§ **Problem to solve**
Pull every line holding the word "device" out of the data and copy it.

§ **Material provided**
-- ==== Sys2Proof/Laws/PerInstr.lean ====
section
/-! SUPPORT. What holds of every command as syntax, one lemma per constructor. -/

namespace Sys2Proof.Laws.PageNamed

open Sys2Proof.Machine

/-- The page index gives a page of the device back from its base. -/
theorem pageOf_base : ∀ p : Page, p.ok = true → pageOf (pageBase p) = some p := by
  intro ⟨k, n⟩ h
  have hn : n < pageCount k := by simpa [Page.ok] using h
  have all : ∀ k ∈ allKinds, ∀ n < pageCount k, pageOf (pageBase ⟨k, n⟩) = some ⟨k, n⟩ := by decide
  exact all k (by cases k <;> decide) n hn

/-- A well-formed command names pages of the device only: each is the page that holds its base. -/
def Statement (i : Instr) : Prop := i.wf = true → ∀ p ∈ i.pages, pageOf (pageBase p) = some p

theorem registerWrite r a len v : Statement (.registerWrite r a len v) := fun _ _ h => nomatch h
theorem rcRead r a len : Statement (.rcRead r a len) := fun _ _ h => nomatch h
theorem countLowRead c : Statement (.countLowRead c) := fun _ _ h => nomatch h
theorem pageCommitGo r p : Statement (.pageCommitGo r p) := by
  intro h q hq
  cases List.mem_singleton.mp hq
  exact pageOf_base p h

theorem commitApply p : Statement (.commitApply p) := by
  intro h q hq
  cases List.mem_singleton.mp hq
  exact pageOf_base p h

theorem pageCommitDrop r p : Statement (.pageCommitDrop r p) := by
  intro h q hq
  cases List.mem_singleton.mp hq
  exact pageOf_base p h

theorem pageReset r p : Statement (.pageReset r p) := by
  intro h q hq
  cases List.mem_singleton.mp hq
  exact pageOf_base p h

theorem pageResetRelease p : Statement (.pageResetRelease p) := by
  intro h q hq
  cases List.mem_singleton.mp hq
  exact pageOf_base p h

theorem pageEnableWrite r p en : Statement (.pageEnableWrite r p en) := by
  intro h q hq
  cases List.mem_singleton.mp hq
  exact pageOf_base p h

theorem pagePowerRequest r p on : Statement (.pagePowerRequest r p on) := by
  intro h q hq
  cases List.mem_singleton.mp hq
  exact pageOf_base p h

theorem pageFltlClear r p a b : Statement (.pageFltlClear r p a b) := by
  intro h q hq
  cases List.mem_singleton.mp hq
  exact pageOf_base p (Bool.and_eq_true_iff.mp h).1
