/-- CNT_H is a register of its own (R439). -/
theorem fieldsAt_cntH {id : Nat} (hid : id < 0x400) : fieldsAt .cnt (0x1004 + 8 * id) = [⟨CNT_H_VAL, id, 0⟩] := by
  have hapart : ∀ f ∈ cntFields.take 24 ++ cntFields.drop 26,
      f.off + (f.n1 - 1) * f.s1 + (f.n2 - 1) * f.s2 < 0x1004 ∨ 0x3004 ≤ f.off := by decide
  have hrest : ∀ fs ⊆ cntFields.take 24 ++ cntFields.drop 26, (fs.filterMap fun f =>
      (fieldElem f (0x1004 + 8 * id)).map fun (i, j) => (⟨f, i, j⟩ : FieldAt)) = [] := by
    intro fs hfs
    refine List.filterMap_eq_nil_iff.mpr fun f hf => ?_
    rw [fieldElem_eq_none (by have := hapart f (hfs hf); omega), Option.map_none]
  have hlow : fieldElem CNT_L_VAL (0x1004 + 8 * id) = none := by
    have hodd : ¬ (0x1004 + 8 * id - 0x1000) % 8 = 0 := by omega
    simp [fieldElem, CNT_L_VAL, hodd]
  have hhigh : fieldElem CNT_H_VAL (0x1004 + 8 * id) = some (id, 0) := by
    simp [fieldElem, CNT_H_VAL, hid]
  have hsplit : cntFields = cntFields.take 24 ++ ([CNT_L_VAL, CNT_H_VAL] ++ cntFields.drop 26) := rfl
  rw [fieldsAt, if_neg (by omega), blockFields, hsplit, List.filterMap_append, List.filterMap_append,
    hrest _ (List.subset_append_left _ _), hrest _ (List.subset_append_right _ _)]
  simp [hlow, hhigh]

/-- No page before CNT in the index reaches its offsets (R596). -/
theorem pageOf_cnt {off : Nat} (h : off < 0x10000) : pageOf (pageBase pCnt + off) = some pCnt := by
  have hbefore : ∀ k ∈ allKinds.take 10, kindBase k + pageCount k * pageSize k ≤ 0xB0000 := by decide
  refine List.findSome?_eq_some_iff.mpr ⟨allKinds.take 10, .cnt, allKinds.drop 11, rfl, ?_, fun k hk => ?_⟩
  · show (if 0xB0000 ≤ 0xB0000 + off ∧ 0xB0000 + off < 0xB0000 + 0x10000 then
      some (⟨.cnt, (0xB0000 + off - 0xB0000) / 0x10000⟩ : Page) else none) = some pCnt
    rw [if_pos (by omega), show (0xB0000 + off - 0xB0000) / 0x10000 = 0 by omega]
    rfl
  · have := hbefore k hk
    have hbase : pageBase pCnt = 0xB0000 := rfl
    exact if_neg (by omega)

/-- A read of CNT_H while a shadow is held returns the shadow. -/
theorem State.readReg_cntH {s : State} {id h : Nat} (hid : id < 0x400) (hready : s.pageState pCnt = 4)
    (hs : tabFind s.cnt.readShadow id = some h) : s.readReg pCnt (0x1004 + 8 * id) = h % 2 ^ 16 := by
  have hview : s.view pCnt CNT_H_VAL id 0 = h := by
    show (match tabFind s.cnt.readShadow id with | some v => v | none => s.counter id / 2 ^ 32) = h
    rw [hs]
  rw [State.readReg, if_neg (by simp [hready]), show pCnt.kind = .cnt from rfl, fieldsAt_cntH hid]
  simp [hview, show CNT_H_VAL.acc ≠ .wo by decide, show CNT_H_VAL.lo = 0 from rfl, show CNT_H_VAL.width = 16 from rfl]

theorem State.cntHighRead_held {s : State} {id h : Nat} (hid : id < 0x400) (hready : s.pageState pCnt = 4)
    (hs : tabFind s.cnt.readShadow id = some h) : s.cntHighRead id
      = { s with rdata := h % 2 ^ 16, cnt := { s.cnt with readShadow := tabErase s.cnt.readShadow id } } := by
  simp [State.cntHighRead, hready, hs, State.readReg_cntH hid hready hs]

/-- CNT_H has no field that a read clears. -/
theorem State.rcClear_cntH (s : State) {id : Nat} (hid : id < 0x400) : s.rcClear pCnt (0x1004 + 8 * id) = s := by
  rw [State.rcClear, show pCnt.kind = .cnt from rfl, fieldsAt_cntH hid]
  exact ite_self s

theorem State.pageRead_cntH {s : State} {r : Requester} {id : Nat} (hid : id < 0x400) (hr : s.mayRead r pCnt = true) :
    s.pageRead r pCnt (0x1004 + 8 * id) = s.cntHighRead id := by
  have hidx : (0x1004 + 8 * id - 0x1000) / 8 = id := by omega
  have hin : 0x1000 ≤ 0x1004 + 8 * id ∧ 0x1004 + 8 * id < 0x3000 := by omega
  have hodd : ¬ (0x1004 + 8 * id) % 8 = 0 := by omega
  simp only [State.pageRead, hr, Bool.not_true, Bool.false_eq_true, if_false]
  rw [show pCnt.kind = .cnt from rfl]
  simp only [hin, and_self, if_true, hodd, if_false, hidx, State.rcClear_cntH _ hid, ite_self]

§ **Worked solution**
/-- The page index gives a page of the device back from its base. -/
/-- A well-formed command names pages of the device only: each is the page that holds its base. -/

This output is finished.